今年六月には、住民税の定率減税半減とともに、公的年金等控除の縮小、老年者控除の廃止、低所得高齢者の非課税限度額の廃止が庶民を襲いました。これによって五百万人以上に及ぶ高齢者が増税になりました。その影響は、国民健康保険料や介護保険料の引き上げに及んでいます。
自民・公明内閣はすでに、〇七年には所得税・住民税の定率減税の廃止(所得税は一月、住民税は六月)を国民に押し付けることを決めています。定率減税全廃による増税は三・三兆円です。〇七年度予算に向けた議論では、子育て中の単身世帯を考慮した生活保護の母子加算全廃ももくろまれています。
さらに安倍首相は、来年秋以降に消費税増税に向けた議論を本格化させる構えです。
マスコミも批判
庶民に増税を押し付ける一方で、いっそうの大企業減税をすすめようとする安倍自民・公明政権に、マスコミも批判の声を上げています。

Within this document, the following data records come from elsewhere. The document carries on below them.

@[simp] theorem State.setLink_pending : (s.setLink l x).pending = s.pending := by simp only [State.setLink]
@[simp] theorem State.setLink_regs : (s.setLink l x).regs = s.regs := by simp only [State.setLink]
@[simp] theorem State.setLink_hbm : (s.setLink l x).hbm = s.hbm := by simp only [State.setLink]
@[simp] theorem State.setLink_raw : (s.setLink l x).raw = s.raw := by simp only [State.setLink]
@[simp] theorem State.setLink_tmem : (s.setLink l x).tmem = s.tmem := by simp only [State.setLink]
@[simp] theorem State.setLink_traw : (s.setLink l x).traw = s.traw := by simp only [State.setLink]
@[simp] theorem State.setLink_ref : (s.setLink l x).ref = s.ref := by simp only [State.setLink]
@[simp] theorem State.setLink_ptp : (s.setLink l x).ptp = s.ptp := by simp only [State.setLink]
@[simp] theorem State.setLink_up : (s.setLink l x).up = s.up := by simp only [State.setLink]
@[simp] theorem State.setLink_stalls : (s.setLink l x).stalls = s.stalls := by simp only [State.setLink]
@[simp] theorem State.setLink_phase : (s.setLink l x).phase = s.phase := by simp only [State.setLink]
@[simp] theorem State.setLink_paused : (s.setLink l x).paused = s.paused := by simp only [State.setLink]
@[simp] theorem State.setLink_free : (s.setLink l x).free = s.free := by simp only [State.setLink]
@[simp] theorem State.setLink_mem : (s.setLink l x).mem = s.mem := by simp only [State.setLink]
@[simp] theorem State.setLink_conns : (s.setLink l x).conns = s.conns := by simp only [State.setLink]
@[simp] theorem State.setLink_openConns : (s.setLink l x).openConns = s.openConns := by simp only [State.setLink]
@[simp] theorem State.setLink_cmds : (s.setLink l x).cmds = s.cmds := by simp only [State.setLink]
@[simp] theorem State.setLink_nextUid : (s.setLink l x).nextUid = s.nextUid := by simp only [State.setLink]
@[simp] theorem State.setLink_qs : (s.setLink l x).qs = s.qs := by simp only [State.setLink]
@[simp] theorem State.setLink_fetchTurn : (s.setLink l x).fetchTurn = s.fetchTurn := by simp only [State.setLink]
@[simp] theorem State.setLink_xlat : (s.setLink l x).xlat = s.xlat := by simp only [State.setLink]
@[simp] theorem State.setLink_bind : (s.setLink l x).bind = s.bind := by simp only [State.setLink]
@[simp] theorem State.setLink_pennants : (s.setLink l x).pennants = s.pennants := by simp only [State.setLink]
@[simp] theorem State.setLink_hoist : (s.setLink l x).hoist = s.hoist := by simp only [State.setLink]
@[simp] theorem State.setLink_aborted : (s.setLink l x).aborted = s.aborted := by simp only [State.setLink]
@[simp] theorem State.setLink_servo : (s.setLink l x).servo = s.servo := by simp only [State.setLink]
@[simp] theorem State.setLink_mgmt : (s.setLink l x).mgmt = s.mgmt := by simp only [State.setLink]
@[simp] theorem State.setLink_headroom : (s.setLink l x).headroom = s.headroom := by simp only [State.setLink]
@[simp] theorem State.setLink_hartsOn : (s.setLink l x).hartsOn = s.hartsOn := by simp only [State.setLink]
@[simp] theorem State.setLink_ssip : (s.setLink l x).ssip = s.ssip := by simp only [State.setLink]
@[simp] theorem State.setLink_harts : (s.setLink l x).harts = s.harts := by simp only [State.setLink]
@[simp] theorem State.setLink_hcache : (s.setLink l x).hcache = s.hcache := by simp only [State.setLink]
@[simp] theorem State.setLink_tiles : (s.setLink l x).tiles = s.tiles := by simp only [State.setLink]
@[simp] theorem State.setLink_log : (s.setLink l x).log = s.log := by simp only [State.setLink]
@[simp] theorem State.setLink_store : (s.setLink l x).store = s.store := by simp only [State.setLink]
@[simp] theorem State.setLink_palur : (s.setLink l x).palur = s.palur := by simp only [State.setLink]
@[simp] theorem State.setLink_power : (s.setLink l x).power = s.power := by simp only [State.setLink]
@[simp] theorem State.setLink_xc : (s.setLink l x).xc = s.xc := by simp only [State.setLink]
@[simp] theorem State.setLink_refStopped : (s.setLink l x).refStopped = s.refStopped := by simp only [State.setLink]
@[simp] theorem State.setLink_netHalted : (s.setLink l x).netHalted = s.netHalted := by simp only [State.setLink]

end

section
variable (s : State) (q : Nat) (x : QSt)

@[simp] theorem State.setQ_pending : (s.setQ q x).pending = s.pending := by simp only [State.setQ]
@[simp] theorem State.setQ_regs : (s.setQ q x).regs = s.regs := by simp only [State.setQ]
@[simp] theorem State.setQ_hbm : (s.setQ q x).hbm = s.hbm := by simp only [State.setQ]
@[simp] theorem State.setQ_raw : (s.setQ q x).raw = s.raw := by simp only [State.setQ]
@[simp] theorem State.setQ_tmem : (s.setQ q x).tmem = s.tmem := by simp only [State.setQ]
@[simp] theorem State.setQ_traw : (s.setQ q x).traw = s.traw := by simp only [State.setQ]
@[simp] theorem State.setQ_ref : (s.setQ q x).ref = s.ref := by simp only [State.setQ]
@[simp] theorem State.setQ_ptp : (s.setQ q x).ptp = s.ptp := by simp only [State.setQ]
@[simp] theorem State.setQ_up : (s.setQ q x).up = s.up := by simp only [State.setQ]
@[simp] theorem State.setQ_stalls : (s.setQ q x).stalls = s.stalls := by simp only [State.setQ]
@[simp] theorem State.setQ_phase : (s.setQ q x).phase = s.phase := by simp only [State.setQ]
@[simp] theorem State.setQ_paused : (s.setQ q x).paused = s.paused := by simp only [State.setQ]
@[simp] theorem State.setQ_free : (s.setQ q x).free = s.free := by simp only [State.setQ]
@[simp] theorem State.setQ_mem : (s.setQ q x).mem = s.mem := by simp only [State.setQ]
@[simp] theorem State.setQ_conns : (s.setQ q x).conns = s.conns := by simp only [State.setQ]
@[simp] theorem State.setQ_openConns : (s.setQ q x).openConns = s.openConns := by simp only [State.setQ]
@[simp] theorem State.setQ_links : (s.setQ q x).links = s.links := by simp only [State.setQ]
@[simp] theorem State.setQ_cmds : (s.setQ q x).cmds = s.cmds := by simp only [State.setQ]
@[simp] theorem State.setQ_nextUid : (s.setQ q x).nextUid = s.nextUid := by simp only [State.setQ]
@[simp] theorem State.setQ_fetchTurn : (s.setQ q x).fetchTurn = s.fetchTurn := by simp only [State.setQ]
@[simp] theorem State.setQ_xlat : (s.setQ q x).xlat = s.xlat := by simp only [State.setQ]
@[simp] theorem State.setQ_bind : (s.setQ q x).bind = s.bind := by simp only [State.setQ]
@[simp] theorem State.setQ_pennants : (s.setQ q x).pennants = s.pennants := by simp only [State.setQ]
@[simp] theorem State.setQ_hoist : (s.setQ q x).hoist = s.hoist := by simp only [State.setQ]
@[simp] theorem State.setQ_aborted : (s.setQ q x).aborted = s.aborted := by simp only [State.setQ]
@[simp] theorem State.setQ_servo : (s.setQ q x).servo = s.servo := by simp only [State.setQ]
@[simp] theorem State.setQ_mgmt : (s.setQ q x).mgmt = s.mgmt := by simp only [State.setQ]
@[simp] theorem State.setQ_headroom : (s.setQ q x).headroom = s.headroom := by simp only [State.setQ]
@[simp] theorem State.setQ_hartsOn : (s.setQ q x).hartsOn = s.hartsOn := by simp only [State.setQ]
@[simp] theorem State.setQ_ssip : (s.setQ q x).ssip = s.ssip := by simp only [State.setQ]
@[simp] theorem State.setQ_harts : (s.setQ q x).harts = s.harts := by simp only [State.setQ]
@[simp] theorem State.setQ_hcache : (s.setQ q x).hcache = s.hcache := by simp only [State.setQ]
@[simp] theorem State.setQ_tiles : (s.setQ q x).tiles = s.tiles := by simp only [State.setQ]
@[simp] theorem State.setQ_log : (s.setQ q x).log = s.log := by simp only [State.setQ]
@[simp] theorem State.setQ_store : (s.setQ q x).store = s.store := by simp only [State.setQ]
@[simp] theorem State.setQ_palur : (s.setQ q x).palur = s.palur := by simp only [State.setQ]
@[simp] theorem State.setQ_power : (s.setQ q x).power = s.power := by simp only [State.setQ]
@[simp] theorem State.setQ_xc : (s.setQ q x).xc = s.xc := by simp only [State.setQ]
@[simp] theorem State.setQ_refStopped : (s.setQ q x).refStopped = s.refStopped := by simp only [State.setQ]
@[simp] theorem State.setQ_netHalted : (s.setQ q x).netHalted = s.netHalted := by simp only [State.setQ]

「安倍政権の『血税大ペテン』」。『週刊ポスト』十一月二十四日号はこう見出しを掲げ、安倍政権の経済政策を「庶民には大増税、大企業にはバラマキを」という“正体”がはっきり見えてきたと断じました。
また、『週刊ダイヤモンド』は「法人税減税というエゴ」と題したコラムを掲載。この中で「消費税増税は目前で、個人の負担増が明白な今、論理怪しげな法人税減税は企業エゴにしか映らぬ」とのべています。
さらに、週刊誌の『アエラ』(十一月二十七日号)は、「経済界べったりの横暴 企業減税は消費税にツケ」との見出しで、「企業減税はいずれブーメランのように消費税増税に跳ね返る」と報じました。
定率減税廃止をはじめとした庶民大増税はやめ、空前の利益をあげる大企業に応分の負担を求めることこそ必要です。